日本を含めた世界中で「バイキング」と言ったら8世紀前後に大暴れした集団を意味していますが、日本では食べ放題形式の食堂を「バイキング」と呼んでおり、武装集団としての「バイキング」より食べ放題としての「バイキング」の方が認知度が高いのではないかと思います。
そもそも日本で「バイキング」が食べ放題形式の食堂という意味になっているのかという理由について、ウィキペディアでは次のように説明しています。
日本語では「バイキング」と称されることがある。日本初の食べ放題レストランの店名が「バイキング」であったことに由来する。
ウィキペディアによると、食べ放題形式のことを英語ではフランス語風の「buffet」とか北欧風の「smorgasbord」と呼ぶようです。
日本語では外国由来の単語をカタカナ表記にすることが多くあります。その方式で行くと、食べ放題形式は「ビュッフェ」もしくは「スモーガスボード」となるところです。しかし「ビュッフェ」と言えば「立食形式」を日本ではイメージするでしょうし、「スモーガスボード」にいたっては一般的な認知度は低いのではないかと思います。

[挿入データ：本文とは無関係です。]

/-- REKEY_DONE: every channel has finished: Porter erases the old slot, and the partition receives rekey_done (R243). -/
def execRekeyDone (p : Nat) (s : State) : Outc :=
  .next (
    match Tab.find s.dram.rekeys p, s.part? p, Tab.find s.dram.keys p with
    | some y, some x, some k =>
      if (s.channelsOf x).all (fun ch => y.done.contains ch) then
        let k1 := if y.newSlot = 0 then { k with k1 := none, cur := 0 } else { k with k0 := none, cur := 1 }
        { s with dram := { s.dram with keys := Tab.put s.dram.keys p k1, rekeys := Tab.del s.dram.rekeys p } }.emitOut (.rekeyDone p)
      else s
    | _, _, _ => s)

/-- SEQUENCER_RESTART: a controller's sequencer restarts: sweep buffer, mask and position stand, so that the page in flight is completed from
the buffer; then it reads the bitmap lines of each sweep's pages, and requests beyond the last line read are held (R245). -/
def execSequencerRestart (ch : Nat) (s : State) : Outc :=
  .next ({ s with dram := { s.dram with rekeys := Tab.all s.dram.rekeys (fun _ y => if y.done.contains ch then y else { y with scans := Tab.put y.scans ch {} }) } })

/-! ## Wiping (R246-R249) -/

/-- Frames of a full wipe: 34 writes of each subchannel a frame (R247); a DIMM has its capacity / 128 bytes lines per subchannel. -/
def State.wipeFrames (s : State) : Nat := cdiv (32 * 2 ^ (s.spanBits - 15)) 34

/-- A controller after a full wipe: the frames have passed, all of them WRITE frames, refreshes in their slots, and no line is poisoned. -/
def Ctrl.wiped (c : Ctrl) (n : Nat) : Ctrl :=
  let f := c.frame + n
  let sub (x : SubChan) : SubChan := { x with slot := 0, write := true, reads := 0, writes := n, used := [], busy := none }
  { c with frame := f, sub0 := sub c.sub0, sub1 := sub c.sub1, queue := [], reads := [], poison := [], refs := ([f - 3, f - 2, f - 1].filter (fun x => decide (c.frame ≤ x) && c.refDue x)).map (fun x => (c.refGroupOf x, x)) }

/-- DEVICE_WIPE: a device or life-cycle wipe in progress ends: every line of installed memory holds zero, no page has bit 1,
no line is poisoned, and every channel has run the frames it takes (R246, R247). -/
def execDeviceWipe (s : State) : Outc :=
  .next (
    if s.dram.wipes.any (fun w => decide (w.kind ≤ 1)) then
      { s with dram := { s.dram with dram := [], written := [], bitmap := [], rows := [], rowWait := [], rebuilds := [], rekeys := [], wipes := s.dram.wipes.filter (fun w => decide (1 < w.kind)), ctrls := (List.range 48).map (fun ch => (ch, (s.ctrl ch).wiped s.wipeFrames)) } }
    else s)

/-- A carve-out wipe has written every line: none is left to queue on a channel in service, or still in a queue (R248). -/
def State.wipeOver (s : State) (w : DramWipe) : Bool :=
  !Tab.has s.dram.rekeys w.part &&
  (List.range 48).all (fun ch => (s.ctrl ch).lost || (decide (s.linesOn (match s.part? w.part with | some x => x.runs | none => []) ch ≤ Tab.getD w.next ch 0) && s.ownHeld ch (.wipe w.part) == 0))
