/-- The bind takes effect (R54, R55, R201). -/
def State.bindNow (s : State) (p id : Nat) (t : Station) (b : Nat) (es : List Nat) (im : List (BitVec 8) × List (BitVec 8))
    (rings : List (Nat × Nat) × List (Nat × Nat)) : State × Nat :=
  let first := t.anchor.isNone
  let s1 := s.takePlaces p b rings.1 rings.2
  let slot := match t.anchor with | some a => a.2 | none => ((s.disp b).freeSlot).getD 0
  let s2 := if first then s1.setDisp b { s1.disp b with slots := Tab.put (s1.disp b).slots slot (stnKey p id) } else s1
  let name := (s.named p b).getD 0
  let f0 := match t.engines with
    | e :: _ => Tab.getD s.unit.f0 e 0
    | [] => match unitFence t.kind (ofBytes im.2) with | some f => fenceValue (s.fenceWord f) | none => 0
  let s3 := es.foldl (fun (s : State) e =>
    let s1 := s.setEngine e { part := p, station := id, fromE := s.epochOf p, toE := none, start := none, params := if programKind t.kind then [] else Memory.writeL [] 0 im.2 }
    let s2 := if programKind t.kind then s1.loadCell (engNum e) im else s1
    let s3 : State := { s2 with unit := { s2.unit with f0 := Tab.put s2.unit.f0 e f0 } }
    if t.kind = 5 then s3.setComb e freshComb else s3) s2
  let s4 := if t.engines.isEmpty then { s3 with unit := { s3.unit with starts := Tab.put s3.unit.starts (stnKey p id) 0, outs := Tab.put s3.unit.outs (stnKey p id) 0 } } else s3
  (s4.setStation p id { t with anchor := some (name, slot), engines := t.engines ++ es, lastCommit := s.now }, name ||| slot <<< 8)

/-- R54's answers in row order. -/
def stationBindBody (r : Nat) (env : CmdEnv) (s : State) : CmdRes :=
  let id := fldB r 0 2
  let p := env.part
  let es := namedEngines r
  if (r >>> 24) % 2 ^ 40 != 0 then refuse s .rsvdSet
  else if fldB r 2 1 == 0 || 32 < fldB r 2 1 then (s, some (badParam 2 0))
  else
    match s.station? p id with
    | none => refuse s .badId
    | some t =>
      if engineBeyond r then refuse s .rsvdSet
      else if dedupN es != es then refuse s .badEngine
      else if es.any (fun e => !kindMatches t.kind e) then refuse s .badEngine
      else
        let phys := es.map (s.physEngine p)
        let ps := phys.filterMap (fun x => x)
        if ps.any (fun e => Tab.has s.svc.stewards (engNum e) && engClass e == 1) then refuse s .badEngine
        else if ps.any (fun e => (s.engine? e).isSome) then refuse s .engineBusy
        else if phys.any Option.isNone then refuse s .notOwned
        else
          match s.bindAnchor p t (ps.headD 0) with
          | none => refuse s .notOwned
          | some b =>
            if (s.named p b).isNone || (regionKind t.kind && ps.any (fun e => (s.lowestBlock p (engRegion e)).isNone)) then refuse s .notOwned
            else if ps.any (fun e => engRegion e != regionOf b) then refuse s .span
            else if t.kind == 8 && (!s.sys.variantT || ps.any (fun e => !s.portPresent (engNum e))) then refuse s .unitAbsent
            else if 120 < t.engines.length + ps.length || (t.kind == 4 && 4 < t.engines.length + ps.length) ||
                ((t.kind == 5 || t.kind == 8) && 1 < t.engines.length + ps.length) || (t.kind == 5 && t.anchor.isSome) then refuse s .limit
            else if t.anchor.isNone && ((s.disp b).freeSlot).isNone then refuse s .limit
            else
              match s.bindRings b t with
              | none => refuse s .noRingSpace
              | some rings =>
                match s.bindImage p t with
                | none => refuse s .badRange
                | some im =>
                  match s.bindCheck p t (ps.headD 0) im with
                  | some a => (s, some a)
                  | none => let x := s.bindNow p id t b ps im rings; done x.1 x.2

/-- STATION_BIND. -/
def execStationBind (ring : Nat) (record : BitVec 576) (s : State) : Outc :=
  .next (runCmd s ring 0x0011 record.toNat 3 (stationBindBody record.toNat))

/-! ## Stewards (R150-R152, R156, R284) -/

def stewardMask : Nat :=
  maskOf ([(0, 7, 0), (1, 0, 0), (2, 1, 0), (4, 31, 0), (8, 31, 0), (12, 31, 0), (16, 31, 0), (36, 31, 0)] ++
    (List.range 4).flatMap (fun i => [(20 + 4 * i, 19, 0), (20 + 4 * i, 31, 31)]))

/-- IN_Q[0..3] of an appointment record. -/
def stewardInQ (r : Nat) : List (Option Nat) :=
  (List.range 4).map (fun i => if bit r (23 + 4 * i) 7 then some (fld r (20 + 4 * i) 19 0) else none)

/-- The cell an appointment or dismissal names, when its block is bound to the partition. -/
def State.stewardCell (s : State) (p r : Nat) : Option Nat :=
  (s.phys p (fldB r 0 1)).map (fun b => b * 20 + 18 + fld r 1 0 0)

/-- A queue is an input of a station, or of a steward other than the halted one replaced. -/
def State.inputTakenBut (s : State) (c q : Nat) : Bool :=
  s.stn.stations.any (fun x => x.2.inQ.contains q) ||
  s.svc.stewards.any (fun x => x.1 != c && x.2.inQ.contains (some q)) || s.planQueue q

/-- The conditions of R284 on a ROLE 2 appointment: the field that breaks one. -/
def sessionStewardBad (r : Nat) : Option Ans :=
  if fldB r 4 4 != 0 then some (badParam 4 0) else if fldB r 8 4 != 0 then some (badParam 8 0)
  else if fldB r 12 4 != 0 then some (badParam 12 0) else if fldB r 16 4 != 0 then some (badParam 16 0)
  else if fldB r 36 4 != 0 then some (badParam 36 0) else if !bit r 23 7 then some (badParam 20 31)
  else
    match [1, 2, 3].find? (fun i => bit r (23 + 4 * i) 7) with
    | some i => some (badParam (20 + 4 * i) 31)
    | none => none

/-- A steward's queues have no consumer any more (R156). -/
def State.freeConsumers (s : State) (c : Nat) : State :=
  { s with stn := { s.stn with queues := Tab.all s.stn.queues (fun _ x => match x.consumer with | .steward c' _ => if c' = c then { x with consumer := .none } else x | _ => x) } }

/-- The steward begins at instruction 0 with its registers and STATUS zero (R152). -/
def State.startSteward (s : State) (c role : Nat) : State :=
  let x := s.scell c
  s.setS c { x with s := [], pc := 0, role := role, status := 0, emitStatus := 0, emitCount := 0, pend := [], drain := false, wait := none, board := {} }
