/-- TOKEN_RECORD_WRITE: the session's oldest record is written into a released slot of the token ring once its mirror entry, if it
needs one, has been acknowledged (R298-R302). -/
def execTokenRecordWrite (slot : Nat) (s : State) : Outc :=
  .next (
    match s.sess? slot with
    | none => s
    | some x =>
      match x.recs with
      | [] => s
      | r :: l =>
        match (s.plan? x.plan).bind (fun y => (s.ring? y.tokenRing).map (fun g => (y.tokenRing, g))) with
        | none => s
        | some (q, g) =>
          if !r.acked || !g.room || !s.innTurn 4 x.part 0 then s
          else
            ((s.setSess slot { x with recs := l, confirmed := if r.token = 0xFFFFFFFF then x.confirmed else r.index + 1 }).writeRing q g (fun seq phase =>
              plcB 0 2 slot ||| plc 2 7 7 phase ||| plcF 2 6 r.fin ||| plc 2 5 3 r.reason ||| plc 2 2 0 r.stop ||| plcB 3 1 x.gen |||
              plcB 4 4 r.token ||| plcB 8 4 seq ||| plcB 12 4 r.index)).served 4 x.part)

/-! ## Partition reset (R304) -/

/-- A partition reset drops the steps in flight; the restarted steward reloads session state and schedules the rows again. Token
notices on their way are dropped with their generation; logs, pages and records stand. -/
def State.resetSessions (s : State) (p : Nat) : State :=
  let s1 := { s with svc := { s.svc with plans := Tab.all s.svc.plans (fun k y => if k / 16 = p then { y with steps := [] } else y) } }
  let mine := fun (t : TapNote) => match s.sess? t.slot with | some x => x.part == p | none => true
  let s2 := { s1 with ses := { s1.ses with taps := s1.ses.taps.filter (fun t => !mine t), sessions := Tab.all s1.ses.sessions (fun _ x => if x.part = p ∧ x.taken ≠ [] then { x with taken := [], filled := min x.filled (x.tokens.length - 1) } else x) } }
  ((s2.ses.sessions.filter (fun e => e.2.part == p && e.2.robbed)).map (·.1)).foldl (fun (s : State) i => s.freeSessPages i) s2

end Sys2Proof.Machine
end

日本語独自の「バイキング」というのは英単語の「viking」の訳語ということではなく、見た目は外来語に似ていますが、外国由来の訳語でも何でもなく純粋な日本語だと思います。だから英会話で食べ放題に関する話題をしようと考えた時に「viking」という語を使うのであれば、その英文が表面的な形式として完璧だとしても、意味的には非英語的表現でしかないでしょう。
要するに「食べ放題」を意味する「バイキング」は日本語でしょう。大和言葉とか和語とか言うと、長い歴史を踏まえている訳ではないでしょうから、言い過ぎかもしれませんが少なくとも外来語ではありません。
現在の日本語を構成する単語は、古くからの大和言葉に由来する語、中国から伝来した漢語に由来する語、古くはポルトガル等であったり幕末以降は欧米であったりする国々に由来する外来語などから構成されています。ここで「バイキング」という単語は、大和言葉とは言えないし、中国伝来でもないし、もちろん欧米由来でもありません。あえて言えば多分に勘違いに由来する現代日本語です。
一見すると外来語のようであって、実は日本独自の単語というのは、他にも事例があります。英語の「stapler」を日本語では「ホチキス」と呼ぶ事例であるとか、紙を複写する意味の「copy」を「ゼロックス」と呼ぶ事例などが思いつきます。
おそらく世界中のどの言語にも同様の現象が存在しているだろうと思います。自国以外から取り入れた単語が本来の意味と全く関係のない意味に使われる事例は日本に限ることではないと思います。